Pour ce qui est de l'alcool, la bière aura disparu au profit d'une variété de cocktails moléculaires composés exclusivement d'un jus de bissap ignoble et du sang de jeunes vierges amérindiennes (c'est ça qui pétille le mieux en bouche), histoire de vous faire relativiser sur les coûts de productions faramineux qui auront dû être engendrés pour construire cette tour de Babel dans laquelle se produira le fantôme pixellisé de Pharrell Williams. De toute façon, une fois qu'aura lieu la Coupe du Monde au Qatar en 2022 et qu’on aura enfin franchi le Rubicon niveau atteintes aux droits de l’homme, tout passera. L'expérience festival pourra se conclure en beauté, quelque part entre Le Marchand de Venise et un film de David Cronenberg, puisque vous aurez alors l'occasion de fusionner avec une tireuse à bières. L'aspect négatif, c'est que tous vos points de vie vous seront retirés.

Prévision n°3 : vous n'aurez tout simplement plus le choix

Tous les petits festivals subventionnés vont mourir. TOUS. Avec la complicité tacite des mairies de région, des émissaires envoyés par Live Nation et déguisés en « forces de l’ordre » se chargeront d'infiltrer les irréductibles, invoqueront des normes de sécurité toujours plus intenables financièrement, puis tireront à vue sur les tout derniers récalcitrants, invoquant « une menace imminente ». À l'image du festival Microclimax, qui devait avoir lieu sur l'Ile de Groix les 5-6-7 juillets prochains, et que la municipalité a décidé d'annuler, car l'association Pull Friction n'était pas en mesure d'assurer le service minimum de gendarmes pour assurer la sécurité.

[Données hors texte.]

/-- (1) A first band that can begin a picture is granted the lowest FREE slot, whose record is filled; with no slot FREE
the drop is recorded and the picture is starved. (2) A first band that cannot begin a picture is discarded, counted as a gap
picture and reported ERRORED (R7). (3) A first band that arrives while ASSEMBLING truncates the picture in progress, whose
slot is FREE again and which is reported ERRORED, and is then taken as (1) and (2) say (R8); LastBandsPublish says what a
report does. -/
def Obligations.FirstBandsAreGrantedOrStarved : Prop :=
  (∀ (s : State) (p : Fin 16) (cell : List Byte) (b : BandCell) (f : Format),
    s.ports[p].link = .inSync → classify cell = .band b → s.assembles p = true →
    s.ports[p].assembly = .idle ∨ s.ports[p].assembly = .discarding →
    b.index = 0 → b.format = some f → f.usable = true → b.last = false →
    let c : PortCounters := { s.ports[p].counters with received := s.ports[p].counters.received + 1 }
    (∀ k : Fin 64, s.slots[k].state = .free → (∀ j : Fin 64, j < k → s.slots[j].state ≠ .free) →
      exec (.bandCell p cell) s = .next ((s.withSlot k ⟨.filling, some ⟨p, b.number, f⟩, 0, [b.payload]⟩).withPort p
        { s.ports[p] with
          silence := true
          badRun := 0
          assembly := .assembling k b.number f 1 (bandFails b f.width)
          counters := { c with checkFailed := if bandFails b f.width then c.checkFailed + 1 else c.checkFailed } })) ∧
    ((∀ k : Fin 64, s.slots[k].state ≠ .free) →
      exec (.bandCell p cell) s = .next ({ s.withSource p { s.sources[p] with starved := s.sources[p].starved + 1 } with
        starvation := {
          thisSecond := min 65535 (s.starvation.thisSecond + 1)
          lastSecond := s.starvation.lastSecond
          total := s.starvation.total + 1
          lastDrop := some (p, s.time.seconds) } }.withPort p
        { s.ports[p] with
          silence := true
          badRun := 0
          assembly := .discarding
          counters := { c with discarded := c.discarded + 1 } }))) ∧
  (∀ (s : State) (p : Fin 16) (cell : List Byte) (b : BandCell) (f : Format),
    s.ports[p].link = .inSync → classify cell = .band b → s.assembles p = true →
    s.ports[p].assembly = .idle ∨ s.ports[p].assembly = .discarding →
    b.index = 0 → b.format = some f → f.usable = false ∨ b.last = true →
    exec (.bandCell p cell) s = .next (State.reportErrored p 0 (s.withPort p { s.ports[p] with
      silence := true
      badRun := 0
      assembly := .discarding
      counters := { s.ports[p].counters with
        received := s.ports[p].counters.received + 1
        discarded := s.ports[p].counters.discarded + 1
        gaps := s.ports[p].counters.gaps + 1 } }))) ∧
  ∀ (s : State) (p : Fin 16) (cell : List Byte) (b : BandCell) (f g : Format) (old : Fin 64) (n : Byte) (e : Nat) (m : Bool),
    s.ports[p].link = .inSync → classify cell = .band b → s.assembles p = true →
    s.ports[p].assembly = .assembling old n g e m → b.index = 0 → b.format = some f →
    let v := State.reportErrored p 0 ((s.withSlot old Slot.empty).withPort p { s.ports[p] with
      silence := true
      badRun := 0
      counters := { s.ports[p].counters with
        received := s.ports[p].counters.received + 1
        truncated := s.ports[p].counters.truncated + 1 } })
    let c := v.ports[p].counters
    (f.usable = true → b.last = false → ∀ k : Fin 64, k = old ∨ s.slots[k].state = .free →
      (∀ j : Fin 64, j < k → j ≠ old ∧ s.slots[j].state ≠ .free) →
      exec (.bandCell p cell) s = .next ((v.withSlot k ⟨.filling, some ⟨p, b.number, f⟩, 0, [b.payload]⟩).withPort p
        { v.ports[p] with
          assembly := .assembling k b.number f 1 (bandFails b f.width)
          counters := { c with checkFailed := if bandFails b f.width then c.checkFailed + 1 else c.checkFailed } })) ∧
    (f.usable = false ∨ b.last = true →
      exec (.bandCell p cell) s = .next (State.reportErrored p 0 (v.withPort p { v.ports[p] with
        assembly := .discarding
        counters := { c with discarded := c.discarded + 1, gaps := c.gaps + 1 } })))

Loin de nous l'idée d'établir un lien de cause à effet entre le premier et le second, mais notre petit fond complotiste ne nous empêche pas de penser que ce n'est que le début d'une longue agonie. Et puis la circulaire Collomb qui tourne en ce moment et qui projette d'augmenter toujours plus les coûts de sécurité des petits festivals a de quoi nous conforter dans l'idée. On nous la fait pas.

Et puis, lorsqu'on voit que par exemple, en Angleterre il y a deux ans, la mairie d'Islington a pu œuvrer en sous-main avec la police locale pour fermer le club historique Fabric, en invoquant toujours la même excuse des « ravages de la drogue » sur la jeunesse, on se dit que ce n’est pas si capillo-tracté que ça. Enfin, pas tant que ça. Si les festivals ne sont aujourd'hui plus qu’affaire de fonds spéculatifs (et surtout plus de musique), il y a fort à parier qu'on se retrouvera un jour avec Kendrick Lamar et Bruno Mars lancés dans une arène, et tels des gladiateurs-des-temps-modernes, se battront jusqu'à la mort tandis que Mathieu Pigasse et Dan Beckerman se lanceront des liasses de billets au visage, l'air possédé. À côté de ça, dans l'espace découverte, Jain et Thérapie Taxi joueront à la belote afin de déterminer qui aura la meilleure tranche horaire dans la playlist France Inter de Rebecca Manzoni.